Determine Maximum Altitude Interactive

Performance of a Rocket’s Flight

Flying model rockets is a relatively safe and inexpensive way for students to learn the basics of forces and the response of vehicles to external forces. Students can also use math techniques learned in high school to determine the performance of the rocket during the flight.

Maximum Altitude

On this slide we show a simple way to determine the maximum altitude the rocket reaches during the flight. The procedure requires two observers and a tool like the one shown in the upper right portion of the figure to measure angles. The observers are placed some distance L apart along a reference line which is shown in white on the figure. You can lay a string of known length along the ground between the observers. As the rocket passes its maximum altitude, observer #1 calls out “Take Data”, and measures the angle a between the ground and the rocket. This measurement is taken perpendicular to the ground. Observer #1 then measures the angle b between the rocket and the reference line. This measurement is taken parallel to the ground and can be done by the observer facing the rocket, holding position, and measuring from the direction the observer is facing to the reference line on the ground. When the second observer hears the call, “Take Data”, the observer must face the rocket and measure the angle d from the ground to the rocket. The second observer must then measure the angle c, parallel to the ground, between the direction the observer is facing and the reference line in the same manner as the first observer. Angles a and d are measured in a plane that is perpendicular to the ground while angles b and c are measured in a plane parallel to the ground.

Trigonometric Functions

With the four measured angles and the measured distance between the observers, we can use some relations from trigonometry to derive an equation for the altitude h of the rocket. The equation is

\(\LARGE h=\frac{L\tan a\tan d}{\cos b\tan d+\cos c\tan a}\)

where the tangent (tan) and the cosine (cos) are trigonometric functions whose values are determined using tables or a calculator. A detailed analysis of this trigonometry problem indicates that we really only need three angle measurements along with the reference length measurement to completely determine the answer.
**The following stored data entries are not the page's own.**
-- ==== Sys2Proof/Machine/Boxwood.lean ====
section
/-! DEFINITION. Boxwood's sensors and alarms (17 R412 to R415), and the thermal limit (19 R433). -/

namespace Sys2Proof.Machine

def errAlarm : Nat := 0x34
def errQuarantine : Nat := 0x35

/-! ### Table 17.6 -/

/-- Level of a temperature of a die, or of Boxwood, in 1/16 °C. -/
def tempLevel (box : Bool) (t : Int) : Nat :=
  if box && (decide (t < -640) || decide (2000 < t)) then 3 else if 1920 < t then 2 else if 1680 < t then 1 else 0

/-- Level at which a sensor's reading raises an alarm, by the sensor's kind: 0 rail, 1 clock, 2 temperature, 3 mesh; 0 for none. -/
def alarmLevel (kind : Nat) (r : Reading) : Nat :=
  let dev := r.dev.natAbs
  match kind with
  | 0 => if 120 < dev ∨ r.box = true ∧ 80 < dev then 3 else if 80 < dev then 2 else if 50 < dev ∧ 1050 ≤ r.held then 1 else 0
  | 1 => if 64 ≤ r.absent then 3 else if r.period < 50 ∨ 200 < r.period then 2 else if 5 < dev then 1 else 0
  | 2 => tempLevel r.box r.temp
  | _ => if r.broken then 3 else if 150 < dev then 2 else if 50 < dev then 1 else 0

/-- The sensor and the level that a subject reports. -/
def Input.sensor (x : Input) : BitVec 5 := x.code.setWidth 5
def Input.level (x : Input) : Nat := alarmLevel (x.sensor.toNat / 8) x.reading

/-! ### What an alarm does -/

/-- Contexts that an alarm of level 2 quarantines: those with a task or a booked record on the affected die; all of them for the mesh
and the clock. -/
def State.quarantined (s : State) (sensor : BitVec 5) (d : Nat) : List Nat :=
  let kind := sensor.toNat / 8
  if kind = 1 ∨ kind = 3 then s.ctxs.map (·.1)
  else (s.ctxs.map (·.1)).filter fun c =>
    s.recs.any fun r => r.ctx = c && ((r.st = .booked || r.st = .loading || r.st = .run) && dieOf r.core = d ||
      r.live && s.windows.any fun w => w.task = r.id && dieOf w.core = d)

def State.quarantine (s : State) (sensor : BitVec 5) (ctx : Nat) : State :=
  match s.ctx? ctx with
  | none => s
  | some x =>
    if x.quarantined then s
    else
      let s := s.modCtx ctx fun x => { x with quarantined := true }
      let s := s.errorAll errQuarantine (sensor.setWidth 64) 15 (if s.bx.standby then 4 else 0)
      s.stopContext ctx endQuarantine errQuarantine

/-- Level 3: nothing runs on; every launch completes; keys are gone, links are down, and the package holds until reset. -/
def State.erase (s : State) : State :=
  let s := s.cores.foldl (fun s c => if c.2.tsk.task.isSome then s.vacate c.1 else s) s
  let s := (s.launches.filter fun l => !l.complete).foldl (fun s l => s.completeLaunch { l with final := errQuarantine }) s
  let s := (s.linkDown 0).linkDown 4
  { s with bx := { s.bx with erased := true, hold := true, alarm3 := true }, stopped := true }

/-- An alarm of a sensor at a level; a lower one after a higher one adds only its entry. -/
def State.alarm (s : State) (sensor : BitVec 5) (level d : Nat) : State :=
  if level = 0 ∨ s.bx.erased = true ∧ level = 3 then s
  else
    let before := s.bx.level
    let detail := BitVec.ofNat 64 (sensor.toNat + level * 256)
    let s := s.errorAll errAlarm detail 15 (if s.bx.standby then 4 else 0)
    if level < before then s
    else
      let b := s.bx
      let s : State := { s with bx := { b with sensor := sensor, level := level,
                                               count1 := if level = 1 then Nat.min 65535 (b.count1 + 1) else b.count1 } }
      let s := s.raise causeTamper
      if level = 1 then s
      else
        let cs := if level = 3 then s.ctxs.map (·.1) else s.quarantined sensor d
        let s := cs.foldl (fun s c => s.quarantine sensor c) s
        if level = 3 then s.erase else s

/-- An alarm of a higher level is raised at the same stamp: it acts first (17 R415). -/
def State.alarmWaits (s : State) : Bool :=
  decide (s.inp.level ≠ 0) && s.agenda.any fun j => j.ev = .sensorAlarm && decide (j.due ≤ s.stc) && decide (s.inp.level < j.inp.level)

def execSensorAlarm (s : State) : Out :=
  .next (if s.alarmWaits then s.schedInp s.stc phTask .sensorAlarm s.inp else s.alarm s.inp.sensor s.inp.level
    (if s.inp.sensor.toNat / 8 = 2 then s.inp.sensor.toNat % 8 else s.inp.die))

/-! ### Heat (17 R412; 19 R433) -/

/-- A die's temperature in 1/16 °C: above 110 °C it takes no placement until it falls below 100 °C, and as it passes a limit of Table 17.6
its alarm is raised. -/
def State.heat (s : State) (d : Nat) (t : BitVec 16) : State :=
  let old := tempLevel false (SMap.get 0 s.mgmt.temp d : BitVec 16).toInt
  let s : State := { s with mgmt := { s.mgmt with temp := SMap.put 0 s.mgmt.temp d t } }
  let s :=
    if 1760 < t.toInt then
      if s.mgmt.thermal.contains d then s else { s with mgmt := { s.mgmt with thermal := s.mgmt.thermal ++ [d] } }
    else if t.toInt < 1600 then ({ s with mgmt := { s.mgmt with thermal := s.mgmt.thermal.filter fun k => k ≠ d } } : State).kick
    else s.seekAll
  let now := tempLevel false t.toInt
  if old < now then s.schedInp s.stc phTask .sensorAlarm { code := BitVec.ofNat 8 (16 + d), reading := { temp := t.toInt } } else s

def execThermalLimit (s : State) : Out := .next (s.heat (s.inp.die % 8) (s.inp.val.setWidth 16))

end Sys2Proof.Machine
end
The angles a, b, c, and d are related to each other and we can eliminate one of the angle measurements and still determine the altitude.

If we eliminate angle a, the resulting equation is determined to be:

\(\LARGE h=\frac{L\tan b\tan d}{\cos c(\tan c+\tan b)}\)

An alternative equation, which is equivalent to the previous equation, is also shown on the figure:

\(\LARGE h=\frac{L\tan d\sin b}{\sin(b+c)}\)

where the sine (sin) is another trigonometric function. Notice that in this equation you have to add the angles b and c before evaluating the sine in the denominator. This is called a “double angle” formula.

If we eliminate angle d, the resulting equation is:

\(\LARGE h=\frac{L\tan a\tan c}{\cos b(\tan b+\tan c)}\)

An alternative equation, which is equivalent to the previous equation, is also shown on the figure:

\(\LARGE h=\frac{L\tan a\sin c}{\sin(b+c)}\)

You can use any of these equations to determine the height of any object from a tall tree to a flying rocket. If you have your observers take all four angle measurements, you can actually make three calculations of the height, which can help to eliminate errors in the measurements. IFf you do not know trigonometry, you can still determine the altitude of the rocket by using a graphical solution from the four angle measurements.

As a further check, here’s a JavaScript calculator which will solve the equations presented on this page.

Please note: the simulation below is best viewed on a desktop computer. It may take a few minutes for the simulation to load.

General Instructions

You can enter the four angles shown in the graphic in the white boxes labeled “Angle A” through “Angle D”. You then choose the mode for the calculation using the drop down menu. Mode #1 uses all four measured angles, Mode #2 ignores angle a, and Mode #3 ignores angle d. You perform the calculations by pushing the red “Compute” button. You should compare all three calculated results, your own hand calculations, and a graphical calculation to determine and minimize errors in the measurements. Calculations and input can be entered in either English or Metric units by using the “Units” choice button.